Participation in the Stormont super-county council is but a staging camp on Sinn Fein’s ultimate goal, namely effective power in Dail Eireann, and the fulfillment of its overall vision of an island politically unified for the first time under an Irish government which it will form or have a major determination of. Its vision of itself is as the effective power-broker in Dublin and Belfast.
In the wake of the Killarney conference it was verified that “Protestant churchmen” had been in ongoing dialogue with Sinn Fein. This begs the question as to whether a self-appointed group can be there for the long haul, no matters how qualified, well esteemed or authentic, or even with the tacit support of the churches of which they may happen to be members.

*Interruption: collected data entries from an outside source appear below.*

/-- Every chain of a stream is ready (R270). -/
def chainsReady (slot : Nat) (s : State) : Bool := (chainsOf slot s).all fun x => x.2.phase == 0

/-- The pass over one stream. -/
def lookStream (slot : Nat) (s : State) : State :=
  (chainsOf slot s).foldl
    (fun u x => advanceChain slot x.1 (if (getChain slot x.1 u).phase = 1 then buildSet slot x.1 u else u)) s

/-- A staging page has been filled, or its GATHER has ended otherwise: the page it copies has failed, or the GATHER goes to the engine
again, which was reset or aborted and read nothing wrong (R185, R186, R270, R281). -/
def stagedDone (slot c j status : Nat) (s : State) : State :=
  if !(getChain slot c s).staged.any (fun x => x.1 == j) then s
  else if status = 0 then
    advanceChain slot c (updChain slot c (fun y => { y with staged := y.staged.map fun x => if x.1 = j then (x.1, x.2.1, true) else x }) s)
  else
    let x := getStream slot s
    let ch := getChain slot c s
    let p := ch.pages.getD j {}
    match ch.staged.find? (fun y => y.1 == j), ch.head with
    | some y, some (h, _) =>
      if status = 15 ∨ status = 16 then
        nmSubmit (clusterOf ch.home)
          { desc := stageDesc x (kvWord x.district s) c j ch.home y.2.1 h, district := some x.district, who := .kv slot c j } s
      else failPage (siteOf ch.home) slot (p.vault, p.page) 24 s
    | _, _ => s

/-! Spills and returns (R273 to R276). -/

/-- The first free page of the site's shares. -/
def freePr (site : Nat) (s : State) : Option (Nat × Nat × Nat) :=
  let used := prInUse site s
  (s.sort.exps.filter fun e => !e.2.2.2).findSome? fun e =>
    ((List.range (shareOf e)).find? fun i => !used.contains (e.1, e.2.1, site * shareOf e + i)).map fun i =>
      (e.1, e.2.1, site * shareOf e + i)

/-- A page is eligible for spill (R273, R279). A chain's next attention set is built in one event and is then its current one. -/
def maySpill (slot c j : Nat) (s : State) : Bool :=
  let x := getStream slot s
  let ch := getChain slot c s
  let np := ceilDiv ch.len (kTpp (kvWord x.district s))
  mayMove slot c j s && decide (x.rthr ≠ 0 ∧ x.rthr < x.pos ∧ x.pend ≤ x.pos) && decide (x.rets ≤ j ∧ j + x.retw < np) &&
    !resuming slot s

/-- The eligible pages of a site: slot, chain, page. -/
def spillable (site : Nat) (s : State) : List (Nat × Nat × Nat) :=
  s.sort.chains.flatMap fun x =>
    if siteOf x.2.home ≠ site then []
    else
      let slot := x.1 / 2 ^ 20
      let c := x.1 % 2 ^ 20
      ((List.range x.2.pages.length).filter fun j => maySpill slot c j s).map fun j => (slot, c, j)

def lexLt : List Nat → List Nat → Bool
  | a :: as, b :: bs => if a = b then lexLt as bs else a < b
  | _, _ => false

/-- The eligible page of a site that is spilled next, by oldest LSR, district, slot, chain and page (R273). -/
def firstSpill (site : Nat) (s : State) : Option (Nat × Nat × Nat) × State :=
  let r := withLsr (spillable site s) s
  let key (x : Nat × Nat × Nat × Nat) : List Nat := [x.1, (getStream x.2.1 s).district, x.2.1, x.2.2.1, x.2.2.2]
  (match r.1 with
   | [] => none
   | x :: xs => some (xs.foldl (fun a b => if lexLt (key b) (key a) then b else a) x).2, r.2)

Should a body claiming to be “The Church of Ireland”, not have a top-priority group which is approved and encouraged to conduct a dialogue with the parties which constitute the political process in both parts of this island which is the prime locus of its concern and responsibility for the influence of the Gospel? In difficult times in the past a “Role of the Church Committee” served this Church well. Indeed it may have been “executed” and dispensed with for doing so too well with its prophetic questioning of political perceptions in the Republic, consequent to its critique of like matters in Northern Ireland.
If the Church of Ireland is to claim the right to be a Godly influence in the Ireland of the future, it must be prepared to allocate first class human resources with the necessary support to engage effectively with all the political parties which are seeking to elicit support for their particular vision of Ireland.
Sinn Fein did not get where it is in respect of its overtures to Unionists without engaging with representatives of the churches. In Northern Ireland this was over a broad front. In particular in education, the protestant churches did not join in a pan-unionist attempt to bring down the local education boards in a protest at London-Dublin treaties. And in equally independent fashion, when a Sinn Fein appointee first became Minister of Education, the protestant churches’ education boards’ representatives accepted him in that role, and sought to establish and readily gained mutual trust in their dealings with each other.
More of the same is required today as Ireland, Europe and the world attempt to cope with the most major financial problem since the Great Depression, and also with the societies which will be shaped by both current and ongoing political responses to these efforts. Under the Gospel imperative the Church cannot adopt spectator or commentator status. It must be fully engaged in the process, responding to and upholding the values of the Gospel of Jesus, which has in its printed record and spirit much more to say about financial justice than sex.